Heiko Klug Interview


Heiko Klug is a extremely bright designer residing from Germany. Heiko has a background in Graffiti that spills over into some of his current art. In this interview we discuss the equipment that is used to make his amazing art as well as Heiko's inspirations. So lets get into this interview.

1. Welcome to Psdtuts+! Please introduce yourself, give us a brief bio, tell us where you're from, and how you got started in the field.

Hello my name is Heiko Klug, I'm 26 years old and live in Oberhausen, a small town in Germany. I work as a digital media designer in Cologne, in a small agency for print media. Everything started at the age of 14. I started drawing graffiti and a few years later a friend showed me the magic of Photoshop. One thing led to another and after a short time I started to get interested in photo-manipulation.

I’m a full autodidact, meaning I learned everything by myself, and I believe that this is one of the best techniques to learn a topic. I also visited a school for media technologies but this was really a waste of time for me. Yeah and know I get paid for it, so I really shouldn’t be taking it as a joke. It began as a hobby and now it’s my job. I’m really happy about it.


2. From your portfolio I noticed you started a collaborative website with an artist we recently interviewed Kai Isselhorst. Give us a look into how this project came about and where you hope to take it in the future.

Yeah Kai is a good friend of mine; we live next to each other, not too far away. I think it was just a question of time since we started something together and we came up with this creative collective. Its still in the very beginning at the moment and I think we need some time fort the development. The idea behind this is, to develop a little agency in the future, next 10 years maybe. But this is still really far away from actually happening.

3. Since you’re a serious graphic designer you will need serious equipment, what does your work station look like? Do you only use Photoshop? Do you use a tablet; if so then what does it bring to your designs?

Well if my mother would know what I spend on technical equipment...hehe just kidding. I work with a desktop Quad-core 3ghz, 8 gb ram on 2 20 eizo tfts. I also use a Wacom Graphire 3 tablet. Pretty old model. I use my digital cam very often, the new Eos 50d with the fantastic ef 70-200m L 2.8 IS USM glass and some other lenses, flashes and so on. I also got a laptop for the road but I can’t work seriously on it when it comes to colors. For the software I primarily use Photoshop. I also use Blender for the 3D stuff.

4. You have a specific group of designs that are part of the "Cubic Series." Give us a look into the creation and definition of this specific series of illustrations.

The cubic series first started out of a simple material test in Blender. I used boxes to test a new texture and shade.

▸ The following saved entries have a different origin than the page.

-- ==== Sys2Proof/Machine/RowsMgmt.lean ====
section
/-! DEFINITION. The rows of the management commands (chapter 2, and the command table of each chapter). -/

namespace Sys2Proof.Machine

/-! ### The management queue (R43, R57) -/

/-- MGMT_DESCRIPTOR_FETCH. -/
def execMgmtDescriptorFetch (urgent : Bool) (c : Cmd) (s : State) : Host.Outcome State Fault Refusal := 
  run (fun s => (s.descriptorFetch urgent c).settle) s

/-! ### Commands submitted, validated and committed in one step (log 12) -/

/-- EPOCH_FENCE. -/
def execEpochFence (c : Cmd) (s : State) : Host.Outcome State Fault Refusal := run (fun s => (s.cmdRow 0x8001 effFence c).settle) s

/-- READ_STATE. -/
def execReadState (c : Cmd) (s : State) : Host.Outcome State Fault Refusal := run (fun s => (s.cmdRow 0x8002 effReadState c).settle) s

/-- DIGEST_RESYNC. -/
def execDigestResync (c : Cmd) (s : State) : Host.Outcome State Fault Refusal := run (fun s => (s.cmdRow 0x8003 effResync c).settle) s

/-- KS_PAGE_RANGE_SET. -/
def execKsPageRangeSet (c : Cmd) (s : State) : Host.Outcome State Fault Refusal := run (fun s => (s.cmdRow 0x8101 effPageRange c).settle) s

/-- KS_PIN_RESIDENT. -/
def execKsPinResident (c : Cmd) (s : State) : Host.Outcome State Fault Refusal := run (fun s => (s.cmdRow 0x8102 effPin c).settle) s

/-- KS_KEY_INFO. -/
def execKsKeyInfo (c : Cmd) (s : State) : Host.Outcome State Fault Refusal := run (fun s => (s.cmdRow 0x8103 effKeyInfo c).settle) s

/-- KS_PAGE_RETRY. -/
def execKsPageRetry (c : Cmd) (s : State) : Host.Outcome State Fault Refusal := run (fun s => (s.cmdRow 0x8104 effPageRetry c).settle) s

/-- KS_SNAPSHOT_BASE. -/
def execKsSnapshotBase (c : Cmd) (s : State) : Host.Outcome State Fault Refusal := run (fun s => (s.cmdRow 0x8105 effSnapshotBase c).settle) s

/-- CEREMONY_BEGIN. -/
def execCeremonyBegin (c : Cmd) (s : State) : Host.Outcome State Fault Refusal := run (fun s => (s.cmdRow 0x8110 effCeremonyBegin c).settle) s

/-- CEREMONY_READ. -/
def execCeremonyRead (c : Cmd) (s : State) : Host.Outcome State Fault Refusal := run (fun s => (s.cmdRow 0x8111 effCeremonyRead c).settle) s

/-- CEREMONY_COMMIT. -/
def execCeremonyCommit (c : Cmd) (s : State) : Host.Outcome State Fault Refusal := run (fun s => (s.cmdRow 0x8112 effCeremonyCommit c).settle) s

/-- CEREMONY_ABORT. -/
def execCeremonyAbort (c : Cmd) (s : State) : Host.Outcome State Fault Refusal := run (fun s => (s.cmdRow 0x8113 effCeremonyAbort c).settle) s

/-- IDENTITY_READ. -/
def execIdentityRead (c : Cmd) (s : State) : Host.Outcome State Fault Refusal := run (fun s => (s.cmdRow 0x8114 effIdentityRead c).settle) s

/-- LAST_STATS. -/
def execLastStats (c : Cmd) (s : State) : Host.Outcome State Fault Refusal := run (fun s => (s.cmdRow 0x8204 effLastStats c).settle) s

/-- DISP_FLOW_LOOKUP. -/
def execDispFlowLookup (c : Cmd) (s : State) : Host.Outcome State Fault Refusal := run (fun s => (s.cmdRow 0x8301 effFlowLookup c).settle) s

/-- DISP_PIN_FLOW. -/
def execDispPinFlow (c : Cmd) (s : State) : Host.Outcome State Fault Refusal := run (fun s => (s.cmdRow 0x8302 effPinFlow c).settle) s

/-- DISP_HINT_FLOW. -/
def execDispHintFlow (c : Cmd) (s : State) : Host.Outcome State Fault Refusal := run (fun s => (s.cmdRow 0x8303 effHintFlow c).settle) s

/-- DISP_FRONDS. -/
def execDispFronds (c : Cmd) (s : State) : Host.Outcome State Fault Refusal := run (fun s => (s.cmdRow 0x8304 effFronds c).settle) s

/-- DISP_HINT_KEY. -/
def execDispHintKey (c : Cmd) (s : State) : Host.Outcome State Fault Refusal := run (fun s => (s.cmdRow 0x8305 effHintKey c).settle) s

/-- DISP_PLACEMENT. -/
def execDispPlacement (c : Cmd) (s : State) : Host.Outcome State Fault Refusal := run (fun s => (s.cmdRow 0x8306 effPlacement c).settle) s

/-- PORT_ADMIN. -/
def execPortAdmin (c : Cmd) (s : State) : Host.Outcome State Fault Refusal := run (fun s => (s.cmdRow 0x8401 effPortAdmin c).settle) s

/-- PORT_SHUTDOWN. -/
def execPortShutdown (c : Cmd) (s : State) : Host.Outcome State Fault Refusal := run (fun s => (s.cmdRow 0x8402 effPortShutdown c).settle) s

/-- SESSION_CREATE. -/
def execSessionCreate (c : Cmd) (s : State) : Host.Outcome State Fault Refusal := run (fun s => (s.cmdRow 0x8403 effSessionCreate c).settle) s

/-- SESSION_CONNECT. -/
def execSessionConnect (c : Cmd) (s : State) : Host.Outcome State Fault Refusal := run (fun s => (s.cmdRow 0x8404 effSessionConnect c).settle) s

/-- SESSION_CLOSE. -/
def execSessionClose (c : Cmd) (s : State) : Host.Outcome State Fault Refusal := run (fun s => (s.cmdRow 0x8405 effSessionClose c).settle) s

/-- SESSION_DEST. -/
def execSessionDest (c : Cmd) (s : State) : Host.Outcome State Fault Refusal := run (fun s => (s.cmdRow 0x8406 effSessionDest c).settle) s

/-- PORT_PEERS. -/
def execPortPeers (c : Cmd) (s : State) : Host.Outcome State Fault Refusal := run (fun s => (s.cmdRow 0x8407 effPortPeers c).settle) s

/-- MACSEC_SA_INSTALL. -/
def execMacsecSaInstall (c : Cmd) (s : State) : Host.Outcome State Fault Refusal := run (fun s => (s.cmdRow 0x8408 effSaInstall c).settle) s

/-- MACSEC_TX_USE. -/
def execMacsecTxUse (c : Cmd) (s : State) : Host.Outcome State Fault Refusal := run (fun s => (s.cmdRow 0x8409 effTxUse c).settle) s

/-- MACSEC_SA_REMOVE. -/
def execMacsecSaRemove (c : Cmd) (s : State) : Host.Outcome State Fault Refusal := run (fun s => (s.cmdRow 0x840A effSaRemove c).settle) s

/-- MACSEC_SA_STATUS. -/
def execMacsecSaStatus (c : Cmd) (s : State) : Host.Outcome State Fault Refusal := run (fun s => (s.cmdRow 0x840B effSaStatus c).settle) s

/-- QUEUE_CREATE. -/
def execQueueCreate (c : Cmd) (s : State) : Host.Outcome State Fault Refusal := run (fun s => (s.cmdRow 0x8501 effQueueCreate c).settle) s

/-- QUEUE_DESTROY. -/
def execQueueDestroy (c : Cmd) (s : State) : Host.Outcome State Fault Refusal := run (fun s => (s.cmdRow 0x8502 effQueueDestroy c).settle) s

/-- QUEUE_STATUS. -/
def execQueueStatus (c : Cmd) (s : State) : Host.Outcome State Fault Refusal := run (fun s => (s.cmdRow 0x8503 effQueueStatus c).settle) s

/-- INSTANCE_CREATE. -/
def execInstanceCreate (c : Cmd) (s : State) : Host.Outcome State Fault Refusal := run (fun s => (s.cmdRow 0x8601 effInstCreate c).settle) s

/-- INSTANCE_ENABLE. -/
def execInstanceEnable (c : Cmd) (s : State) : Host.Outcome State Fault Refusal := run (fun s => (s.cmdRow 0x8602 effInstEnable c).settle) s

/-- INSTANCE_DISABLE. -/
def execInstanceDisable (c : Cmd) (s : State) : Host.Outcome State Fault Refusal := run (fun s => (s.cmdRow 0x8603 effInstDisable c).settle) s

/-- INSTANCE_RESET. -/
def execInstanceReset (c : Cmd) (s : State) : Host.Outcome State Fault Refusal := run (fun s => (s.cmdRow 0x8604 effInstReset c).settle) s

/-- INSTANCE_DESTROY. -/
def execInstanceDestroy (c : Cmd) (s : State) : Host.Outcome State Fault Refusal := run (fun s => (s.cmdRow 0x8605 effInstDestroy c).settle) s

/-- INSTANCE_SET_LIMITS. -/
def execInstanceSetLimits (c : Cmd) (s : State) : Host.Outcome State Fault Refusal := run (fun s => (s.cmdRow 0x8606 effInstLimits c).settle) s

/-- MOVE_PREPARE. -/
def execMovePrepare (c : Cmd) (s : State) : Host.Outcome State Fault Refusal := run (fun s => (s.cmdRow 0x8607 effMovePrepare c).settle) s

/-- MOVE_OUT. -/
def execMoveOut (c : Cmd) (s : State) : Host.Outcome State Fault Refusal := run (fun s => (s.cmdRow 0x8608 effMoveOut c).settle) s

/-- MOVE_IN. -/
def execMoveIn (c : Cmd) (s : State) : Host.Outcome State Fault Refusal := run (fun s => (s.cmdRow 0x8609 effMoveIn c).settle) s

/-- MOVE_FINISH. -/
def execMoveFinish (c : Cmd) (s : State) : Host.Outcome State Fault Refusal := run (fun s => (s.cmdRow 0x860A effMoveFinish c).settle) s

/-- MOVE_CANCEL. -/
def execMoveCancel (c : Cmd) (s : State) : Host.Outcome State Fault Refusal := run (fun s => (s.cmdRow 0x860C effMoveCancel c).settle) s

/-- MOVE_ABANDON. -/
def execMoveAbandon (c : Cmd) (s : State) : Host.Outcome State Fault Refusal := run (fun s => (s.cmdRow 0x860B effMoveAbandon c).settle) s

/-- MOVE_MEMBERSHIP. -/
def execMoveMembership (c : Cmd) (s : State) : Host.Outcome State Fault Refusal := run (fun s => (s.cmdRow 0x860D effMembership c).settle) s

/-- FORCED_FAILOVER. -/
def execForcedFailover (c : Cmd) (s : State) : Host.Outcome State Fault Refusal := run (fun s => (s.cmdRow 0x8701 effFailover c).settle) s

/-- TWIN_RETURN_HOLD. -/
def execTwinReturnHold (c : Cmd) (s : State) : Host.Outcome State Fault Refusal := run (fun s => (s.cmdRow 0x8702 effReturnHold c).settle) s

/-- ZEROISE. -/
def execZeroise (c : Cmd) (s : State) : Host.Outcome State Fault Refusal := run (fun s => (s.cmdRow 0x8801 effZeroise c).settle) s

/-- PROT_FUSE_OPTIONS. -/
def execProtFuseOptions (c : Cmd) (s : State) : Host.Outcome State Fault Refusal := run (fun s => (s.cmdRow 0x8802 effFuseOptions c).settle) s

/-- DEBUG_UNLOCK. -/
def execDebugUnlock (c : Cmd) (s : State) : Host.Outcome State Fault Refusal := run (fun s => (s.cmdRow 0x8803 effDebugUnlock c).settle) s

/-- LEDGER_EXPORT. -/
def execLedgerExport (c : Cmd) (s : State) : Host.Outcome State Fault Refusal := run (fun s => (s.cmdRow 0x8901 effLedgerExport c).settle) s

/-- CARD_READ. -/
def execCardRead (c : Cmd) (s : State) : Host.Outcome State Fault Refusal := run (fun s => (s.cmdRow 0x8902 effCardRead c).settle) s

/-- FIRMWARE_UPDATE. -/
def execFirmwareUpdate (c : Cmd) (s : State) : Host.Outcome State Fault Refusal := run (fun s => (s.cmdRow 0x8903 effFirmware c).settle) s

/-- FAB_BANK_POWER. -/
def execFabBankPower (c : Cmd) (s : State) : Host.Outcome State Fault Refusal := run (fun s => (s.cmdRow 0x8A01 effBankPower c).settle) s

/-- FAB_UNRETIRE. -/
def execFabUnretire (c : Cmd) (s : State) : Host.Outcome State Fault Refusal := run (fun s => (s.cmdRow 0x8A02 effUnretire c).settle) s

/-- FAB_SELFTEST. -/
def execFabSelftest (c : Cmd) (s : State) : Host.Outcome State Fault Refusal := run (fun s => (s.cmdRow 0x8A03 effSelftest c).settle) s

/-! ### Commands of the lasts, which their validation precedes (R227) -/

/-- LAST_LOAD. -/
def execLastLoad (c : Cmd) (s : State) : Host.Outcome State Fault Refusal := run (fun s => (s.lastRow 0x8201 c).settle) s

/-- LAST_AMEND. -/
def execLastAmend (c : Cmd) (s : State) : Host.Outcome State Fault Refusal := run (fun s => (s.lastRow 0x8202 c).settle) s

/-- LAST_CHECK. -/
def execLastCheck (c : Cmd) (s : State) : Host.Outcome State Fault Refusal := run (fun s => (s.lastRow 0x8203 c).settle) s

/-! ### What management work waits for -/

/-- CEREMONY_TIMEOUT. -/
def execCeremonyTimeout (s : State) : Host.Outcome State Fault Refusal := run (fun s => s.ceremonyTimeout) s

/-- LAST_VALIDATION_DONE. -/
def execLastValidationDone (s : State) : Host.Outcome State Fault Refusal := run (fun s => (s.validationDone).settle) s

/-- LAST_STORE_PERSISTED. -/
def execLastStorePersisted (s : State) : Host.Outcome State Fault Refusal := run (fun s => s.storePersisted) s

/-- INSTANCE_RESET_DONE. -/
def execInstanceResetDone (inst : Nat) (s : State) : Host.Outcome State Fault Refusal := run (fun s => s.resetDone inst) s

/-- INSTANCE_QUIET. -/
def execInstanceQuiet (inst : Nat) (s : State) : Host.Outcome State Fault Refusal := run (fun s => s.instQuiet inst) s

end Sys2Proof.Machine
end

After a few tweaks I loved the flowing cubes and was thinking about an idea how to connect them, how to bring them to life. I love working with massive static objects and let them flow around. There is no big idea behind these series. I just love the cube as shape and I could bring a dozen others for the series, but I think the people have seen enough cubes hehe. But I got one last piece in the making for this series. Let’s see what I will come up with.

Riders On the Storm

5. How do you think your background in Graffiti has influenced your works now? Has it been a fully positive effect or a somewhat negative effect?

Good question, overall I think it is a positive effect. You can learn a lot form graffiti. Flow, shading, perspective and so on. You can see in some of my pieces the background I have in graffiti.

Artifical Existence

6. Who or what were your main influences that made you pursue the field of designing?

Inspiration could come from everywhere. Personal I received the biggest inspiration form music and movies. I can’t describe exactly how an idea came in my mind but its mostly on the way home, sitting in the train and listening to some good tunes. I think if you go through the world, with open eyes even a trash-can can be inspiring.


7. Now you are a very accomplished designer, what advice would you give a starting artist who would want to put his work out there commercially to be hired for commissions?

I’m often asked how you can make money in the shortest time. I always ask those people why they are doing what they do. I do this because I love what I do. I cant imagine a life without it and its one of the best feelings when you can express yourself. Everything else comes natural. There will be a day when a company or agency comes to you and asks you if you could do something for them.

What I mean is, you have to be patient. Don’t sell yourself. I also rejected a few client jobs because I don’t like what they would do with my work or I find the concept boring or whatever. Don’t be a client whore and never forget why your doing this. If you want to make money in a short time, then go to the casino. Sure you can also lose everything, but that can also happen if you work with the wrong clients.

I Dont Want to Wake up II

8. Thanks again for providing Psdtuts+ with this opportunity to interview you, any final thoughts? What would you tell other designers that hope to be as good as you one day?

For all the beginners out there, do what you would do. Don’t try to be something else or say you want to be like... If you do this you cant get better than your idols. Just have patience. It could help to copy some pieces of other designers to see how they work, but if you do something like this, never publish that stuff. No one likes that. Really. Select carefully the work you publish. I often wait a week or two after finishing a piece before publishing, sometimes to make some improvements I didn’t think about before. Thanks for the interview, was my pleasure to answer you questions. Have a nice day!